- Theatrical release poster
- Directed by: John Sayles
- Screenplay by: John Sayles
- Produced by: Maggie Renzi
- Starring: Danny Glover Keb' Mo' Mable John Kel Mitchell Gary Clark Jr.
- Cinematography: Dick Pope
- Edited by: John Sayles
- Music by: Mason Daring
- Production companies: Anarchist's Convention Films Honeydripper Films
- Distributed by: Emerging Pictures
- Release dates: September 10, 2007 (Toronto International Film Festival); December 28, 2007 (United States);
- Running time: 123 minutes
- Country: United States
- Language: English

= Honeydripper (film) =

Honeydripper is a 2007 American musical drama film written and directed by John Sayles.

==Plot==
Filmed and set in Georgiana, Alabama circa 1950, the film stars Danny Glover as the owner of a traditional blues club that is failing and in danger of being taken over until he hires a young electric guitarist (Gary Clark, Jr.) to stand-in as the popular "Guitar Sam" in the hopes of attracting a younger crowd.
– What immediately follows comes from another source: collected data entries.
theorem State.daTurn_keeps {ro : Bool} {z s : State} (h : Keeps ro z s) (p : Nat) (v : Nat) (d : Da) :
    Keeps ro z (State.daTurn s p v d) := by
  unfold State.daTurn
  repeat' first
    | with_reducible assumption | with_reducible apply State.used_keeps | with_reducible apply State.emit_keeps
    | with_reducible apply keeps_ite | with_reducible apply keeps_foldl | with_reducible apply keeps_foldl_snd
    | intro _ | extract_lets | simp -zeta only [keeps_upd] | split | dsimp only

theorem wrRestart_keeps {ro : Bool} {z s : State} (h : Keeps ro z s) (p : Nat) :
    Keeps ro z (wrRestart p s).2 := by
  unfold wrRestart
  repeat' first
    | with_reducible assumption | with_reducible apply State.uncache_keeps | with_reducible apply State.goLink_keeps
    | with_reducible apply State.capNews_keeps | with_reducible apply keeps_ite | with_reducible apply keeps_foldl
    | with_reducible apply keeps_foldl_snd | intro _ | extract_lets | simp -zeta only [keeps_upd] | split | dsimp only

theorem State.injectBits_keeps {ro : Bool} {z s : State} (h : Keeps ro z s) (p : Nat) (n : Nat) :
    Keeps ro z (State.injectBits s p n) := by
  unfold State.injectBits
  repeat' first
    | with_reducible assumption | with_reducible apply State.setLink_keeps | with_reducible apply State.emit_keeps
    | with_reducible apply keeps_ite | with_reducible apply keeps_foldl | with_reducible apply keeps_foldl_snd
    | intro _ | extract_lets | simp -zeta only [keeps_upd] | split | dsimp only

theorem wrInj_keeps {ro : Bool} {z s : State} (h : Keeps ro z s) (p : Nat) (single : Bool) (burst : Bool) (clr : Bool) (len : Nat) :
    Keeps ro z (wrInj p single burst clr len s).2 := by
  unfold wrInj
  repeat' first
    | with_reducible assumption | with_reducible apply State.injectBits_keeps
    | with_reducible apply State.setLink_keeps | with_reducible apply State.put_keeps | with_reducible apply keeps_ite
    | with_reducible apply keeps_foldl | with_reducible apply keeps_foldl_snd | intro _ | extract_lets
    | simp -zeta only [keeps_upd] | split | dsimp only

theorem State.prbsCount_keeps {ro : Bool} {z s : State} (h : Keeps ro z s) (p : Nat) (bits : Nat) (errs : Nat) :
    Keeps ro z (State.prbsCount s p bits errs) := by
  unfold State.prbsCount
  repeat' first
    | with_reducible assumption | with_reducible apply State.setLink_keeps | with_reducible apply State.put_keeps
    | with_reducible apply keeps_ite | with_reducible apply keeps_foldl | with_reducible apply keeps_foldl_snd
    | intro _ | extract_lets | simp -zeta only [keeps_upd] | split | dsimp only

theorem State.prbsReport_keeps {ro : Bool} {z s : State} (h : Keeps ro z s) (p : Nat) (bits : Nat) (errs : Nat) :
    Keeps ro z (State.prbsReport s p bits errs) := by
  unfold State.prbsReport
  repeat' first
    | with_reducible assumption | with_reducible apply State.prbsCount_keeps
    | with_reducible apply State.setLink_keeps | with_reducible apply keeps_ite | with_reducible apply keeps_foldl
    | with_reducible apply keeps_foldl_snd | intro _ | extract_lets | simp -zeta only [keeps_upd] | split | dsimp only

end Sys2Proof.Machine
end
The film also stars musician Keb' Mo' as a mysterious blind guitarist, actor/comedian Kel Mitchell and singer Mable John. Rhythm and blues singer Ruth Brown recorded some songs for the film and was cast to play the role ultimately played by John, but died before filming started.

==Cast==

- Danny Glover as Tyrone "Pine Top" Purvis
- Lisa Gay Hamilton as Delilah
- Yaya DaCosta as China Doll
- Charles S. Dutton as Maceo
- Vondie Curtis-Hall as "Slick"
- Gary Clark, Jr. as Sonny Blake
- Mable John as Bertha Mae
- Stacy Keach as Sheriff Pugh
- Nagee Clay as "Scratch"

- Absalom Adams as Lonnie
- Arthur Lee Williams as "Metalmouth" Sims
- Ruben Santiago-Hudson as Stokely
- Davenia McFadden as Nadine
- Daryl Edwards as "Shack" Thomas
- Sean Patrick Thomas as Dexter "Dex"
- Keb' Mo' as "Possum"
- Kel Mitchell as "Junebug"
- Mary Steenburgen as Amanda Winship

==Reception==

===Critical response===
Stephen Holden, the film critic for The New York Times, was disappointed in the film script and wrote, "While operating on a mythic level Honeydripper also wants to create the same kind of top-to-bottom social microcosm found in many of Mr. Sayles’s films. But this time his attempt to have his characters be simultaneously symbolic and real works at cross purposes. He is so uncomfortable writing dialogue in an old-time Southern argot that the conversations in Honeydripper rarely settle into the easy, colorfully idiomatic flow that has always been a hallmark of Southern speech. Hard as they try to break through the stiffness, the film’s fine actors only fitfully succeed in camouflaging the machinery behind their characters."

John Anderson, film critic for Variety magazine, liked the film, and lauded the musical in his review. He wrote, "John Sayles the storyteller and John Sayles the political progressive haven't always played well together, but, in the endearing musical time-piece Honeydripper, the indie icon lets his narrative gifts take the lead and the social issues follow like a tight bass line. The result is one of Sayles' best films. The music, a mix of blues, seminal rock and newcomer Gary Clark Jr.'s performance, will be an obvious draw, as will the performances by some leading African-American actors."

Critic Kirk Honeycutt was uncomfortable with the stereotypes in the film but praised it due to Sayles' film background. He wrote, "...the film makes you at times uncomfortable with black and Southern stereotypes that may hinder some from fully enjoying an otherwise benign and cheerful tall tale of the Saturday night when rock came to rural Alabama. Sayles has paid far too many dues as a man who can write smoothly and in depth about many regions of America for a critical response to attack him over this. But the images and caricatures of a blind guitar picker, redneck sheriff, revival meetings, cotton-picking, fights in juke joints and the like have all been evoked in so many movies of much less integrity that this is a thing one must get past before surrendering to his amusing backwater fable.... The film does feature a host of interesting characters and, as always with Sayles, the dialogue has more than a few zingers. The well-cast actors are all solid, more than solid even, but as the director-editor Sayles lets the pace slacken too often."

Honeydripper won the 2008 NAACP Image Award for Outstanding Independent Motion Picture.

==Distribution==
Honeydripper had its world premiere on September 10 at the 2007 Toronto International Film Festival. It also screened at the San Sebastián International Film Festival, the London Film Festival, the St. Louis International Film Festival and the San Joaquin Film Festival.

The film had a limited release in the United States on December 28, 2007, with a release in the United Kingdom set for April 28, 2008.